Last of all, can you get a few photos of your TRS24? I've not seen any of the TRS, just the plane jane 524 that preceded it. I work on one of em.


----------



## Dickbelle

Thanks! I'll take your advice. I'll post some pics tomorrow if it's not raining.


----------



## nwcove

if the engine is the original, you should be able to narrow down the machines age from the engine tag.


----------



## Dickbelle

I believe it is the original engine - Tecumseh HSSK50. How can I tell the age - from the serial number?


----------



## jtclays

nwcove said:


> if the engine is the original, you should be able to narrow down the machines age from the engine tag.


Yup, if you look around the area where the top of the recoil starter housing attaches to the engine there may be some stamped in numbers like HS50 or HSSK50 and then some numbers and letters, may be on a sticker applied on the starboard side of the housing. It's a Murray with very small design differences spec'd by JD. For future parts searches cross reference a similar Craftsman 536. model, or Murray and add "MA" to the part number, or Briggs numbers as they bought out Murray. The parts will be way cheaper than getting the "AM" John Deere parts, and usually quicker to get. Some 2000ish Tecumseh powered blowers on Craftsman and Murray have a date on the decal near the choke/key/ and throttle. It would be interesting to hear what John Deere responds if you send them an email regarding it:icon-embarrassed: My experience with my own and about 6 others went from immediate date confirmation to "that is an invalid model number." When I sent them a picture of the "M" number label and JD nomenclature they responded they don't keep detailed information on homeowner products. Best advice I can give is like others have noted on here. Find the JD part numberJohn Deere - Parts Catalog and then google that number for other part number hits. I know on mine the bushings and friction wheel crossed to Simplicity and Toro at a fraction of the cost of JD.


----------



## Dickbelle

Thanks for all the good info. Guess I was right that it is a Murray. I still need to work on finding a Sears 536.XXX clone to use as a starting point for any parts searches I may have in the future. I'm sure I'll eventually hit on one. I have found the JD online parts catalog to use as another starting point, even though I probably will buy the parts elsewhere. I did do the e-mail to John Deere and will hopefully get a response from them. The tag on the Tecumseh engine reads as follows: HSSK50 67336M (D) 3216B. Anyone have the decoder key for this?


----------



## jtclays

The middle numbers are the serial number to look up parts for the HSSK50.
Tecumseh HSSK50-67336M - Tecumseh 4-Cycle Horizontal Engine Diagrams and Parts List | PartsTree.com
The last set is the date code.
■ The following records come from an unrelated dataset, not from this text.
-- ==== Sys2Proof/Machine/Scheduler.lean ====
section
/-! DEFINITION. The dispatcher (chapters 10 and 22): doorbells, submission entries, admission, posting, ranks, deadlines,
cancels and completion records. -/

namespace Sys2Proof.Machine

/-! ### Doorbells (R545) -/

/-- A loaded recipe names ring `r` as its step_ring. -/
def State.isStepRing (s : State) (r : Nat) : Bool :=
  s.rcp.vals.any (fun x => x.recipe.any (fun d => d.stepRing == r))

/-- A doorbell is refused: cause range 1, internal 2. -/
def State.doorbellRefused (s : State) (r v cause : Nat) : State :=
  (s.bump R.HP_DB_ERR_refused).postLim E.HP_DOORBELL_REFUSED (cause + 4 * r) none [(.ix, r), (.val, v), (.en, cause)]

/-- A write to HP_SQ_DB. -/
def State.doorbell (s : State) (r v : Nat) : State :=
  if s.hostShut .host then s.hostAbandon
  else if s.cfg.submitRings ≤ r ∨ s.islandHeld 52 then s
  else
    let v := v % 2 ^ 16
    let head := s.get R.HP_SQ_HEAD_head [r]
    let len := 2 ^ s.get R.HP_SQ_CFG_log2_len [r]
    let ahead := fun x => (x + 2 ^ 16 - head) % 2 ^ 16
    let before := s.get R.HP_SQ_DB_prod [r]
    if s.isStepRing r then s.doorbellRefused r v 2
    else if len < ahead v ∨ ahead v < ahead before then s.doorbellRefused r v 1
    else (s.put R.HP_SQ_DB_prod [r] v).pcCount pcHostBank 4 0x03

/-! ### Submission entries (Tables 22-2, 22-3) -/

/-- A little-endian field of `n` bytes at byte `a`. -/
def fieldAt (l : List Byte) (a n : Nat) : Nat := leVal ((l.drop a).take n)

/-- A submission entry of ring `r`, with its own layout checked but not its segment records (R546). -/
def parseGroup (r index : Nat) (l : List Byte) : Group :=
  let f := fieldAt l
  let op := f 0 1
  let bad := op == 0 || decide (4 < op) || f 1 1 % 4 == 3 || decide (8 ≤ f 1 1) || decide (16 ≤ f 2 1) || decide (12 < f 3 1)
    || f 7 1 != 0 || f 22 2 != 0 || f 30 2 != 0 || (List.range 58).any (fun i => f (70 + i) 1 != 0)
    || (op == 1 && (f 28 2 == 0 || f 32 8 % 32 != 0)) || ((op == 3 || op == 4) && decide (15 < f 69 1))
  { ring := r, index := index, op := op, dlKind := f 1 1 % 4, ringWork := bit (f 1 1) 2, dlCh := f 2 1 % 16, win16 := f 3 1,
    demand := f 4 3, dlTt := f 8 8, dlCnt := f 16 6, cores := f 24 4, segTable := f 32 8, segCount := f 28 2,
    userTag := f 40 8, batchAddr := f 48 8, src := f 56 8, len := f 64 4, keySlot := f 68 1, rcpSlot := f 69 1,
    bad := bad, step := none, segs := [] }

/-- A segment record as a number (Table 22-3). -/
def parseSeg (v : Nat) : ProgSeg :=
  { engine := v % 8, core := bits v 7 3, qos := bits v 11 8, hasWait := bit v 12, waitStatic := bit v 13,
    waitCtr := bits v 23 16, waitVal := bits v 63 32, codeAddr := bits v 103 64, codeLen := bits v 127 104 }

/-- A segment that an entry naming `cores` with windows of `win16` blocks may hold (R548, Table 7-4). Of an entry with
ring_work set, an absent ring engine is left to NO_RING_ENGINE (R46, log 48). -/
def segOk (c : Cfg) (ringWork : Bool) (cores win16 : Nat) (g : ProgSeg) : Bool :=
  decide (g.engine < c.engines ∨ (g.engine = 4 ∧ ringWork)) && decide (g.core < c.cores) && bit cores g.core
  && (!g.hasWait || (if g.waitStatic then decide (192 ≤ g.waitCtr) else decide (g.waitCtr < win16 * 16)))
  && decide (4 ≤ g.codeLen) && g.codeAddr % (if g.engine ≤ 2 then 64 else 4) == 0

/-- A record's reserved bits are 0. -/
def segReservedOk (v : Nat) : Bool := bits v 15 14 == 0 && bits v 31 24 == 0 && v / 2 ^ 128 == 0

/-- An address word of another chip. -/
def State.isRemote (s : State) (a : Nat) : Bool := bit a 63 && bits a 51 40 != s.chipNo

/-- The entry at index `i` of ring `r`, with its segment records; `readErr`: it could not be read (R262). -/
def State.entryAt (s : State) (r i : Nat) (readErr : Bool) : Group :=
  let a := hoardBase + s.get R.HP_SQ_BASE_base [r] + 128 * (i % 2 ^ s.get R.HP_SQ_CFG_log2_len [r])
  let g := parseGroup r i (s.readMem a 128)
  if readErr ∨ s.badIn a 128 then { g with bad := true }
  else if g.bad ∨ g.op ≠ 1 then g
  else
    let n := 32 * g.segCount
    if s.isRemote g.segTable then g
    else
      let t := g.segTable % 2 ^ 40
      if !s.inHoardOrBurrow t n || s.badIn t n then { g with bad := true }
      else
        let recs := (List.range g.segCount).map (fun k => s.readLe (t + 32 * k) 32)
        { g with bad := !recs.all segReservedOk, segs := recs.map parseSeg }

/-! ### Admission checks (Table 10-4) -/

/-- Everything that makes an entry MALFORMED (R244, R547, R548); a remote address is left to NO_ROUTE where there is no
Quill (log 48). A step group carries its segments itself (R270), and no table. -/
def State.malformed (s : State) (g : Group) : Bool :=
  let outside := fun a n => if s.isRemote a then s.cfg.quillPorts != 0 else !s.inHoardOrBurrow (a % 2 ^ 40) n
  g.bad || (decide (g.cores / 2 ^ s.cfg.cores ≠ 0))
  || (g.op == 1 && ((g.step.isNone && outside g.segTable (32 * g.segCount)) || !g.segs.all (segOk s.cfg g.ringWork g.cores g.win16)))
  || ((g.op == 2 || g.op == 3) && outside g.src g.len)

/-- A remote address in a chip without Quill (R45). -/
def State.noRoute (s : State) (g : Group) : Bool :=
  s.cfg.quillPorts == 0
  && ((g.op == 1 && (s.isRemote g.segTable || s.isRemote g.batchAddr)) || ((g.op == 2 || g.op == 3) && s.isRemote g.src))

/-- Ring-engine work in a chip without ring engines (R46). -/
def State.noRing (s : State) (g : Group) : Bool :=
  s.cfg.ringLanes == 0 && g.ringWork

/-- The direction of approach of an encoder deadline now (R245). -/
def State.encFwd (s : State) (g : Group) : Bool := decide (0 ≤ s.encDelta g s.tt)

/-- The TT deadline of a group at admission (R242). -/
def State.admDeadline (s : State) (g : Group) : Option Nat :=
  let rel := s.tt + s.get R.DS_RING_CTL_rel_deadline_us [g.ring] * 1000
  match s.ringMode g.ring with
  | 0 => none
  | 1 => some rel
  | _ =>
    if g.dlKind = 1 then some g.dlTt
    else if g.dlKind = 2 then some (s.encConvert g (s.encFwd g) s.tt)
    else some rel

/-- The deadline is already past (R244). -/
def State.deadlinePast (s : State) (g : Group) : Bool :=
  if s.encDeadline g then s.encDelta g s.tt == 0 || s.countPassed g.dlCh g.dlCnt (s.encFwd g)
  else match s.admDeadline g with
    | some d => decide (d ≤ s.tt)
    | none => false

/-- C_eff in hundredths of a core (R248, R260). -/
def State.cEff (s : State) : Nat :=
  ((List.range s.cfg.cores).filter s.coreRuns).length * s.get R.DS_SCHED_CTL_admit_pct

/-- The remaining demand of a job in ns (R248). -/
def State.remaining (s : State) (t : Nat) (j : Job) : Nat := j.group.demand * 1000 - (j.busy + s.runningNs t)

/-- A job's deadline as the demand test sees it: an encoder deadline at its value now (R248). -/
def State.testDeadline (s : State) (j : Job) : Nat :=
  if s.encDeadline j.group then s.encConvert j.group j.fwd s.tt else j.deadline.getD 0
It's a goofy date code though. The "3" is the year, as in a decade that ended in "3".....'93. '03. The 261 is the numbered day of that year, so September 18. The letter at the end is shift or production line.


----------



## Dickbelle

Thanks for the good info! That helps narrow it down. Now if John Deere would come back with a date, that would cinch it. For now, if I had to choose between 1993 and 2003, I think I would go with 1993.


----------



## sscotsman

Im going to say 99% likely to be 1993.
I have some Deere/Ariens info on my Ariens page, and Ariens build some JD snowblowers in the 1990's. (1991 to 2001 to be exact)
During that same era, the entry-level Deere snowblowers were made by Murray, and those are the TRS and TRX models.
Im pretty sure those were also made 1991 to 2001.

Scot


----------



## Dickbelle

Thank you, Scot. Just putting all this info together leads me to believe that I do indeed have a 1993 machine built by Murray. I did hear back from John Deere via e-mail, and they were no help. They gave me a number for their power equipment division, which turned out to be Briggs and Stratton and they were even less help. The said my serial number didn't exist. I guess in their database it didn't. A second number given via e-mail was to John Deere customer service, and they tried hard to find reference to my machine and came up empty. Oh well, it's really not that big a deal. On another subject, I will add a few photos as promised earlier in this thread, but apparently I have to have made 10 posts, as I understand it. Working on it....


----------



## Dickbelle

I just got a second e-mail from John Deere concerning my request. A second person looked and did confirm that my TRS24 is indeed a 1993 model, sold in September 1993. Now I know for sure!


----------



## GoBlowSnow

Well now.. that is nice to see some extra effort on JD's part!


----------



## Dickbelle

*Any way to keep chute from clogging in wet snow?*

Here it is only October and I'm looking forward to trying this (little) beast out. Here in Northern Virginia, some years we get no snow, and last year we got a monster 36 inch storm, so you never know. More often than not, we get like 6 inches of wet snow at a time or thereabouts. I know using the old snow shovel (plastic or the old aluminum), sometimes the snow sticks to the shovel and sometimes not. I have tried the old home remedies (rubbing with wax paper, spraying with WD-40) with varying success. Does this condition carry over to snow blowers, and if so, what can be done about it?


----------



## NVA4370

Dickbelle said:


> ---- I know using the old snow shovel (plastic or the old aluminum), sometimes the snow sticks to the shovel and sometimes not. I have tried the old home remedies (rubbing with wax paper, spraying with WD-40) with varying success. Does this condition carry over to snow blowers, and if so, what can be done about it?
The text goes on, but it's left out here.